So Fitful here. I've got a new story for you. I have ideas that could lead to many more chapters, even a sequel, but I really want to work on Saith so for now this is all you get. Enjoy.

Warning: Not much in the first chapter beyond grief and animosity. If I write other chapters there will be pre-slash, slash, chan, snarry, and all those goodies.

Disclaimer: I don't own Harry Potter, it's characters, or anything you might recognize. If I did I would have never killed off Snape.

Backstory: Voldemort didn't go after the Potter's until Harry was seven, although Snape did become a spy around the same time he did originally. Only Lily died, much in the same manor as she did in canon. Harry doesn't go to the Dursleys. This is obviously an AU.

Summary: "Will you take the boy." He snapped impatiently. Snape's eyes narrowed at the man. "That boy is your son." "I'm aware of that." Potter's eyes grew hard. "He's also Lily's."


Sharing

by Fitful

"You are pathetic, Potter."

Potter's eyes slid away from his and a fleeting grimace stretched his pale face grotesquely.

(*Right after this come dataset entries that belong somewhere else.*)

-- ==== Sys2Proof/Laws/State.lean ====
section
/-! SUPPORT. What each named update of State leaves alone and what it sets, one lemma per field per update. -/

namespace Sys2Proof.Machine.State

/-! `markAccepted` -/

@[simp] theorem markAccepted_counter (s : State) (x : Button) (t : Timestamp) : (s.markAccepted x t).counter = s.counter := by cases x <;> rfl
@[simp] theorem markAccepted_hbFlag (s : State) (x : Button) (t : Timestamp) : (s.markAccepted x t).hbFlag = s.hbFlag := by cases x <;> rfl
@[simp] theorem markAccepted_hbLast (s : State) (x : Button) (t : Timestamp) : (s.markAccepted x t).hbLast = s.hbLast := by cases x <;> rfl
@[simp] theorem markAccepted_frameBusy (s : State) (x : Button) (t : Timestamp) : (s.markAccepted x t).frameBusy = s.frameBusy := by cases x <;> rfl
@[simp] theorem markAccepted_frameIdx (s : State) (x : Button) (t : Timestamp) : (s.markAccepted x t).frameIdx = s.frameIdx := by cases x <;> rfl
@[simp] theorem markAccepted_frameDigit (s : State) (x : Button) (t : Timestamp) : (s.markAccepted x t).frameDigit = s.frameDigit := by cases x <;> rfl
@[simp] theorem markAccepted_encWord (s : State) (x : Button) (t : Timestamp) : (s.markAccepted x t).encWord = s.encWord := by cases x <;> rfl
@[simp] theorem markAccepted_fault (s : State) (x : Button) (t : Timestamp) : (s.markAccepted x t).fault = s.fault := by cases x <;> rfl
@[simp] theorem markAccepted_hist (s : State) (x : Button) (t : Timestamp) : (s.markAccepted x t).hist = s.hist := by cases x <;> rfl
@[simp] theorem markAccepted_events (s : State) (x : Button) (t : Timestamp) : (s.markAccepted x t).events = s.events := by cases x <;> rfl
@[simp] theorem markAccepted_draw (s : State) (x : Button) (t : Timestamp) : (s.markAccepted x t).draw = s.draw := by cases x <;> rfl

/-! `countUp` -/

@[simp] theorem countUp_seenA (s : State) : (s.countUp).seenA = s.seenA := by unfold State.countUp; split <;> rfl
@[simp] theorem countUp_seenB (s : State) : (s.countUp).seenB = s.seenB := by unfold State.countUp; split <;> rfl
@[simp] theorem countUp_lastA (s : State) : (s.countUp).lastA = s.lastA := by unfold State.countUp; split <;> rfl
@[simp] theorem countUp_lastB (s : State) : (s.countUp).lastB = s.lastB := by unfold State.countUp; split <;> rfl
@[simp] theorem countUp_hbFlag (s : State) : (s.countUp).hbFlag = s.hbFlag := by unfold State.countUp; split <;> rfl
@[simp] theorem countUp_hbLast (s : State) : (s.countUp).hbLast = s.hbLast := by unfold State.countUp; split <;> rfl
@[simp] theorem countUp_frameBusy (s : State) : (s.countUp).frameBusy = s.frameBusy := by unfold State.countUp; split <;> rfl
@[simp] theorem countUp_frameIdx (s : State) : (s.countUp).frameIdx = s.frameIdx := by unfold State.countUp; split <;> rfl
@[simp] theorem countUp_frameDigit (s : State) : (s.countUp).frameDigit = s.frameDigit := by unfold State.countUp; split <;> rfl
@[simp] theorem countUp_encWord (s : State) : (s.countUp).encWord = s.encWord := by unfold State.countUp; split <;> rfl
@[simp] theorem countUp_fault (s : State) : (s.countUp).fault = s.fault := by unfold State.countUp; split <;> rfl
@[simp] theorem countUp_hist (s : State) : (s.countUp).hist = s.hist := by unfold State.countUp; split <;> rfl
@[simp] theorem countUp_events (s : State) : (s.countUp).events = s.events := by unfold State.countUp; split <;> rfl
@[simp] theorem countUp_draw (s : State) : (s.countUp).draw = s.draw := by unfold State.countUp; split <;> rfl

Stubbornly they locked onto the freshly turned soil.

"Your commentary isn't needed, Snivellous." Although the old insult made Snape stiffen it lacked the familiar malice. Potter said it so brokenly it almost negated the insult with the pleasure of seeing Potter brought so low. If it weren't for the circumstances of the situation Snape would have crowed in delight.

"Since when have I ever needed an invitation to insult you?" The retort had no affect on Potter whatsoever and Snape sneered as he made no effort to even pretend to be offended. Potter merely stared at the name on the grave's marker as if by sheer disbelief it would disappear. As if he were the only one in the world who had lost Lily.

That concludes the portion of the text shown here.